In fact, as some people in both Eastern and Western Europe realized, these arguments were bogus. The East European countries had never actually stopped being European in any real sense of the word. They were merely separated from the other countries politically, as we had always known, temporarily.

 

Nor does it make any kind of sense to talk of reuniting Europe, since it has rarely been united in a political, constitutional economic sense. If there is an entity called Europe, it is a very vague one and depends on certain cultural analyses. These, as I have said before, inevitably include the countries of Central and Eastern Europe. In that sense, overcoming the legacy of the Cold War - a much more difficult problem than has been acknowledged, Sebestyn Gorka has said and I hope to touch on later - need not necessarily go towards European integration. This has always been a false equation, created by proponents of the integration in order to create a sense of inevitability.

 

The propaganda campaign in the run-up to the referendums in the accession countries tended to emphasise the positive points made above and tried to exclude any analysis. There was some discussion of economic benefits (of some importance in the countries that had lost the Soviet market but had not had it replaced by the European one because of the general protectionist tendencies of the EU) but as little as possible of the possible problems that a detailed and inappropriate regulatory regime might produce.

 

Nor was there any discussion (and, to be fair, there is very little of it even now across the whole of the EU) of the difficulties that separate European defence structures might cause for NATO and the western alliance, which the former Communist states were anxious to be part of.

 

Nevertheless, and despite the enormous amount of money, often provided by the European Commission spent on the yes campaign, the referendums, with some exception were not the decisive affirmation of faith in European integration that had been hoped for.
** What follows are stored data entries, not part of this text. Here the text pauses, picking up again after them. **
/-- Settles O40: FROMEPOCH's fields are those of the local time the value was made of; in `LiteralNoon` that time has
the other half of the day. -/
theorem epochRoundTripContract : Obligations.EpochRoundTripContract := by
  unfold Obligations.EpochRoundTripContract
  intro s h hlo hhi
  obtain ⟨e, n, hexec, hdate, hn, hloc, hlt⟩ := exec_toepoch_of_contract h hlo hhi
  refine ⟨_, hexec, ?_⟩
  by_cases hnoon : LiteralNoon s.params.hour12Rule s.inp.cal s.inp.fmt
  · obtain ⟨-, -, hhour⟩ := local_time_split (n := n) (rule := s.params.hour12Rule) h rfl
    refine ⟨_, exec_fromepoch_of_date hloc hlt (isDate_split _), iff_of_false ?_ (not_not.mpr hnoon)⟩
    rintro ⟨-, -, -, hampm, -⟩
    exact ampm_of_literalNoon hnoon hhour hampm
  · have htime := timeOfDay_le_of_contract h hnoon
    have hday : (86400 * n + timeOfDay s.params.hour12Rule s.inp.cal s.inp.fmt) / 86400 = n := by omega
    exact ⟨_, exec_fromepoch_of_date hloc hlt (hday.symm ▸ hdate),
      iff_of_true (driveCalendar_dateFields_of_contract h hnoon hdate hn _) hnoon⟩

end Sys2Proof.Proofs
end

section
/-!
Which bursts have a step (48_host_interface.md R282-R284): the admitted ones are the two runs of named registers, and a
device row, an address byte or a script line with any other burst is refused by name.
-/

namespace Sys2Proof.Proofs

open Sys2Proof Sys2Proof.Machine Sys2Proof.Claims

theorem namedRegister_iff (a : Nat) : namedRegister a = true ↔ a ≤ 0x07 ∨ a = 0x0E ∨ a = 0x0F := by
  simp only [namedRegister, Bool.or_eq_true, decide_eq_true_eq, beq_iff_eq, or_assoc]

theorem admitted_iff (a n : Nat) : admitted a n = true ↔ 1 ≤ n ∧ touchesOnlyNamed a n := by
  simp only [admitted, Bool.and_eq_true, decide_eq_true_eq, List.all_eq_true, List.mem_range, namedRegister_iff,
    touchesOnlyNamed]

/-- Consecutive named registers do not cross the gap from 0x08 to 0x0D, so a burst's first and last register decide; the
register at 0x08 or at 0x10 is the witness against a burst that runs past its end. -/
theorem touchesOnlyNamed_iff {a n : Nat} (hn : 1 ≤ n) :
    touchesOnlyNamed a n ↔ a + n ≤ 8 ∨ (14 ≤ a ∧ a + n ≤ 16) := by
  constructor
  · intro h
    have hfirst := h 0 hn
    have hlast := h (n - 1) (by omega)
    have hgap := h (8 - a)
    omega
  · intro h k hk
    omega

theorem not_admitted_of_unnamed {a : Nat} (h : namedRegister a = false) (n : Nat) : admitted a n = false := by
  refine Bool.eq_false_iff.mpr fun hadm => Bool.eq_false_iff.mp h ?_
  obtain ⟨hn, htouch⟩ := (admitted_iff a n).mp hadm
  exact (namedRegister_iff a).mpr (htouch 0 hn)

theorem memRead_of_not_admitted {a : RegAddr} {n : Nat} (h : admitted a.toNat n = false) (s : State) :
    memRead a n s = .refused (.burstNotAdmitted a.toNat n) := by
  simp only [memRead, h, Bool.false_eq_true, if_false]

theorem memWrite_of_not_admitted {a : RegAddr} {v : List Byte} (h : admitted a.toNat v.length = false) (s : State) :
    memWrite a v s = .refused (.burstNotAdmitted a.toNat v.length) := by
  simp only [memWrite, h, Bool.false_eq_true, if_false]

/-- A read row is a burst read from its own register. -/
theorem exec_readRow {ia : Instr × Nat} (h : ia ∈ readRows) :
    ∃ a : RegAddr, a.toNat = ia.2 ∧ ∀ s, exec ia.1 s = memRead a s.burst.count s := by
  have key : ∀ ia ∈ readRows, ia.1.channel = .addr ∧ isWriteAddr (encode ia.1) = false ∧
      (addrField (encode ia.1)).toNat = ia.2 := by decide
  obtain ⟨hchannel, hread, haddr⟩ := key ia h
  exact ⟨_, haddr, fun s => by rw [exec_device _ hchannel, hread, if_neg Bool.false_ne_true]⟩

/-- A write row is a burst write from its own register. -/
theorem exec_writeRow {ia : Instr × Nat} (h : ia ∈ writeRows) :
    ∃ a : RegAddr, a.toNat = ia.2 ∧ ∀ s, exec ia.1 s = memWrite a s.burst.data s := by
  have key : ∀ ia ∈ writeRows, ia.1.channel = .addr ∧ isWriteAddr (encode ia.1) = true ∧
      (addrField (encode ia.1)).toNat = ia.2 := by decide
  obtain ⟨hchannel, hwrite, haddr⟩ := key ia h
  exact ⟨_, haddr, fun s => by rw [exec_device _ hchannel, if_pos hwrite]⟩

/-- An address byte that decodes is the one the encoder gives its device row. -/
theorem decodeAddr_ok {b : Byte} {i : Instr} (h : decodeAddr b = .ok i) : i.channel = .addr ∧ encode i = b := by
  have key : ∀ b : Byte, (match decodeAddr b with
      | .ok i => i.channel == .addr && encode i == b
      | .error _ => true) = true := by decide
  simpa [h] using key b

/-- An address byte that does not decode names a register the document does not describe. -/
theorem decodeAddr_error {b : Byte} {e : DecodeError} (h : decodeAddr b = .error e) :
    namedRegister (addrField b).toNat = false := by
  have key : ∀ b : Byte, (decodeAddr b).isOk = namedRegister (addrField b).toNat := by decide
  rw [← key b, h]
  rfl

/-- An address byte starts the burst it names, at whatever register: a burst from a register without a row is refused
alike, since no burst from there is admitted. -/
theorem deviceTransaction_eq (b : Byte) (s : State) :
    deviceTransaction b s =
      if isWriteAddr b then memWrite (addrField b) s.burst.data s else memRead (addrField b) s.burst.count s := by
  cases hdec : decodeAddr b with
  | ok i =>
    obtain ⟨hchannel, rfl⟩ := decodeAddr_ok hdec
    simp only [deviceTransaction, hdec, exec_device i hchannel]
  | error e =>
    have hrefused := not_admitted_of_unnamed (decodeAddr_error hdec)
    simp only [deviceTransaction, hdec, memRead_of_not_admitted (hrefused _), memWrite_of_not_admitted (hrefused _)]
    split <;> rfl

theorem deviceTransaction_read (a : RegAddr) (s : State) :
    deviceTransaction (addrByte false a) s = memRead a s.burst.count s := by
  obtain ⟨hread, haddr⟩ := addrByte_read a
  rw [deviceTransaction_eq, hread, haddr, if_neg Bool.false_ne_true]

theorem deviceTransaction_write (a : RegAddr) (s : State) :
    deviceTransaction (addrByte true a) s = memWrite a s.burst.data s := by
  obtain ⟨hwrite, haddr⟩ := addrByte_write a
  rw [deviceTransaction_eq, if_pos hwrite, haddr]

theorem runLine_rd_of_not_admitted {a : RegAddr} {n : Nat} (h : admitted a.toNat n = false) (name : Option Nat)
    (s : State) : runLine (.rd name a n) s = .refused (.burstNotAdmitted a.toNat n) := by
  rw [runLine, deviceTransaction_read, memRead_of_not_admitted h, andThen_refused]

theorem runLine_wr_of_not_admitted {a : RegAddr} {data : List Operand} {bs : List Byte} {s : State}
    (hbs : dataBytes s.binds data = some bs) (h : admitted a.toNat bs.length = false) :
    runLine (.wr a data) s = .refused (.burstNotAdmitted a.toNat bs.length) := by
  simp only [runLine, hbs, deviceTransaction_write, memWrite_of_not_admitted h]

/-- Settles O45: the registers of an admitted burst by `touchesOnlyNamed_iff`, and every row and line is a MemRead or a
MemWrite, which refuses any other burst. -/
theorem onlyNamedBurstsAreAdmitted : Obligations.OnlyNamedBurstsAreAdmitted := by
  unfold Obligations.OnlyNamedBurstsAreAdmitted
  refine ⟨admitted_iff, fun a n => ?_, fun ia hia s h => ?_, fun ia hia s h => ?_,
    fun s name a n h => runLine_rd_of_not_admitted h name s, fun s a data bs => runLine_wr_of_not_admitted⟩
  · exact (admitted_iff a n).trans (and_congr_right touchesOnlyNamed_iff)
  · obtain ⟨a, ha, hexec⟩ := exec_readRow hia
    rw [← ha] at h ⊢
    exact (hexec s).trans (memRead_of_not_admitted h s)
  · obtain ⟨a, ha, hexec⟩ := exec_writeRow hia
    rw [← ha] at h ⊢
    exact (hexec s).trans (memWrite_of_not_admitted h s)

end Sys2Proof.Proofs
end

section
/-!
What a setter's signal says of the device (48_host_interface.md R290). Up to its first write a setter only reads registers
and asks the CORE, which leaves the device as it was; from there on it can only return Changed.
-/

namespace Sys2Proof.Proofs

open Sys2Proof Sys2Proof.Machine Sys2Proof.Claims

/-- From `s` to `t` no register changed and no write was exchanged. -/
def Unwritten (s t : State) : Prop := t.mem = s.mem ∧ writeCount t.trace = writeCount s.trace

theorem Unwritten.refl (s : State) : Unwritten s s := ⟨rfl, rfl⟩

theorem Unwritten.trans {s t u : State} : Unwritten s t → Unwritten t u → Unwritten s u
  | ⟨hmem, hcount⟩, ⟨hmem', hcount'⟩ => ⟨hmem'.trans hmem, hcount'.trans hcount⟩

theorem unwritten_afterRead (a : RegAddr) (n : Nat) (s : State) : Unwritten s (afterRead a n s) := by
  refine ⟨rfl, List.countP_cons_of_neg ?_⟩
  simp only [(addrByte_read a).1, Bool.false_eq_true, not_false_eq_true]

theorem memRead_unwritten (a : RegAddr) (n : Nat) (s : State) : Yields (Unwritten s) (memRead a n s) := by
  intro t h
  obtain ⟨-, -, rfl⟩ := memRead_cases h
  exact unwritten_afterRead a n s

theorem issue_unwritten (c : Byte) (inp : Inputs) (s : State) : Yields (Unwritten s) (issue c inp s) := by
  obtain ⟨o, ho⟩ := issue_respond c inp s
  rw [ho, yields_next]
  exact Unwritten.refl s

/-- An operation that started at `s` and ended at `t` signals Changed, or Unchanged with nothing written. -/
def SignalsWrites (s t : State) : Prop := t.ret = some .changed ∨ (t.ret = some .unchanged ∧ Unwritten s t)

theorem SignalsWrites.of_unwritten {s t u : State} (hst : Unwritten s t) (h : SignalsWrites t u) :
    SignalsWrites s u := by
  obtain hchanged | ⟨hunchanged, htu⟩ := h
  · exact .inl hchanged
  · exact .inr ⟨hunchanged, hst.trans htu⟩

/-! How the signal is carried through an operation: one rule per thing a setter does. -/

theorem yields_ite {P : State → Prop} {c : Prop} [Decidable c] {q r : Result} (hq : Yields P q) (hr : Yields P r) :
    Yields P (if c then q else r) := by
  split
  · exact hq
  · exact hr

theorem signals_unchanged (s : State) : Yields (SignalsWrites s) (returnWith .unchanged s) :=
  yields_next.mpr (.inr ⟨rfl, Unwritten.refl s⟩)

theorem signals_changed {s : State} (r : Result) : Yields (SignalsWrites s) (andThen r (returnWith .changed)) :=
  yields_andThen (P := fun _ => True) (fun _ _ => trivial) fun _ _ => yields_next.mpr (.inl rfl)

theorem signals_andThen {s : State} {r : Result} {f : State → Result} (hr : Yields (Unwritten s) r)
    (hf : ∀ t, Yields (SignalsWrites t) (f t)) : Yields (SignalsWrites s) (andThen r f) :=
  yields_andThen hr fun t hst u hu => (hf t u hu).of_unwritten hst

theorem signals_withRegister {a : RegAddr} {s : State} {f : Byte → State → Result}
    (hf : ∀ b t, Yields (SignalsWrites t) (f b t)) : Yields (SignalsWrites s) (withRegister a s f) :=
  signals_andThen (memRead_unwritten a 1 s) fun t => hf _ t

theorem signals_issue {c : Byte} {inp : Inputs} {s : State} {f : State → Result}
    (hf : ∀ t, Yields (SignalsWrites t) (f t)) : Yields (SignalsWrites s) (andThen (issue c inp s) f) :=
  signals_andThen (issue_unwritten c inp s) hf

/-- Nothing that stands before a last step that returns Changed matters to the signal: the write and the re-assertion may
touch the device as they like. -/
theorem signals_changed_after {s : State} (r : Result) (f : State → Result) :
    Yields (SignalsWrites s) (andThen r fun t => andThen (f t) (returnWith .changed)) :=
  yields_andThen (P := fun _ => True) (fun _ _ => trivial) fun t _ => signals_changed (f t)

theorem signals_writeField (a : RegAddr) (b : Byte) (s : State) : Yields (SignalsWrites s) (writeField a b s) :=
  signals_changed_after _ assertValid

theorem signals_withStatusByte {s : State} {f : Byte → State → Result}
    (hf : ∀ b t, Yields (SignalsWrites t) (f b t)) : Yields (SignalsWrites s) (withStatusByte s f) := by
  unfold withStatusByte
  split
  · exact hf 0 s
  · exact signals_withRegister hf

theorem signals_withCov {s : State} {f : Bit → State → Result}
    (hf : ∀ b t, Yields (SignalsWrites t) (f b t)) : Yields (SignalsWrites s) (withCov s f) := by
  unfold withCov
  split
  · exact hf 1 s
  · exact signals_withRegister fun _ _ => signals_issue fun u => hf _ u

/-! The setters, each by the rules in the order of its definition. -/

theorem hostSetFormat_signals (mode : Byte) (s : State) : Yields (SignalsWrites s) (hostSetFormat mode s) :=
  yields_ite
    (signals_withRegister fun _ t => yields_ite (signals_unchanged t) (signals_writeField _ _ t))
    (signals_unchanged s)

/-- The end of every field setter: nothing to do, or encode the value and write its byte. -/
theorem signals_encode_unless {c : Prop} [Decidable c] (cmd : Byte) (inp : Inputs) (a : RegAddr) (s : State) :
    Yields (SignalsWrites s)
      (if c then returnWith .unchanged s
       else andThen (issue cmd inp s) fun w => writeField a (w.out.y.setWidth 8) w) :=
  yields_ite (signals_unchanged s) (signals_issue fun w => signals_writeField _ _ w)

theorem hostSetPlain_signals (a : RegAddr) (dec enc : Byte) (put : CalendarValue → Byte → CalendarValue) (v : Byte)
    (s : State) : Yields (SignalsWrites s) (hostSetPlain a dec enc put v s) :=
  signals_withRegister fun _ _ => signals_issue fun u => signals_encode_unless _ _ _ u

theorem hostSetHour_signals (v : Byte) (s : State) : Yields (SignalsWrites s) (hostSetHour v s) :=
  signals_withRegister fun _ _ => signals_issue fun u => signals_encode_unless _ _ _ u

theorem hostSetAmPm_signals (v : Byte) (s : State) : Yields (SignalsWrites s) (hostSetAmPm v s) :=
  signals_withRegister fun _ _ => signals_issue fun u =>
    yields_ite (signals_unchanged u) (yields_ite (signals_unchanged u) (signals_encode_unless _ _ _ u))

theorem hostSetMonth_signals (v : Byte) (s : State) : Yields (SignalsWrites s) (hostSetMonth v s) :=
  signals_withRegister fun _ _ => signals_issue fun u => signals_encode_unless _ _ _ u

theorem hostSetCentury_signals (c : Byte) (s : State) : Yields (SignalsWrites s) (hostSetCentury c s) := by
  unfold hostSetCentury
  split
  · exact signals_unchanged s
  · exact yields_ite
      (signals_withRegister fun _ t => yields_ite (signals_unchanged t) (signals_writeField _ _ t))
      (signals_unchanged s)

theorem hostSetEpoch_signals (epoch : Scalar) (tz : Byte) (s : State) :
    Yields (SignalsWrites s) (hostSetEpoch epoch tz s) := by
  refine yields_ite (signals_unchanged s) ?_
  refine signals_withRegister fun _ _ => signals_issue fun _ => signals_issue fun _ => ?_
  refine signals_withCov fun _ _ => signals_withStatusByte fun _ _ => signals_issue fun _ => ?_
  exact signals_changed_after _ assertValid

theorem hostSetTrickle_signals (code : Byte) (s : State) : Yields (SignalsWrites s) (hostSetTrickle code s) :=
  yields_ite
    (signals_withRegister fun _ t => yields_ite (signals_unchanged t) (signals_changed _))
    (signals_unchanged s)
Though the vote was overwhelmingly in favour, the turn-out in most countries was very low. In Hungary, I believe, it was under 50 per cent and some fast footwork was needed to make the result constitutionally acceptable.

 

The problem with the no campaigns throughout the region was that these were dominated, by and large, by either the ultra nationalist parties or the unreconstructed communist ones. Nationalist parties can turn quite ugly in most countries but in Eastern Europe they almost always are anti-western, genuinely xenophobic and anti-semitic. This is not true about all of them but about enough to make it difficult for people who do want to see their countries to become more liberal and more western to vote for anything these parties stand for. The same goes for the unreconstructed communist parties that have not, despite the difficulties Eastern Europe has experienced in the last decade and a half, managed to get many people on their side.

 

Only a small and barely visible proportion of the no campaign concentrated on free-market and liberal political ideas. Even then, as the example of Vaclav Klaus shows, the tendency was to support membership of the EU, though with all sorts of reservations. President Klaus, for example, has made it clear and he is not alone in this, that he is against the proposed Constitution for Europe and, indeed, against any further integration. Unfortunately, the process is a difficult one to stop, while it is fair to say that it was clear during the later stages of the accession negotiations and the referendums that a detailed, integrationist Constitution was being prepared. That was another subject not mentioned during the campaigns.

 

In the light of all this, it is not surprising that people showed their lukewarm attitude by staying away from the electoral booths during the successive referendums.

 

Foreign Policy Outlook

 

The governing outlook in Eastern Europe is a fear and distrust of Russia. This is clearly different from the outlook in Western Europe where Russia has not been a serious threat for some time and where Russian politics does not invade domestic politics. Whether that will remain so as more of Central Europe becomes dependent on Russian oil and gas, remains to be seen. German, for instance, already buys a great deal of its energy raw material from Russia and is often seen to be, as a consequence, rather more emollient towards President Putin than other countries.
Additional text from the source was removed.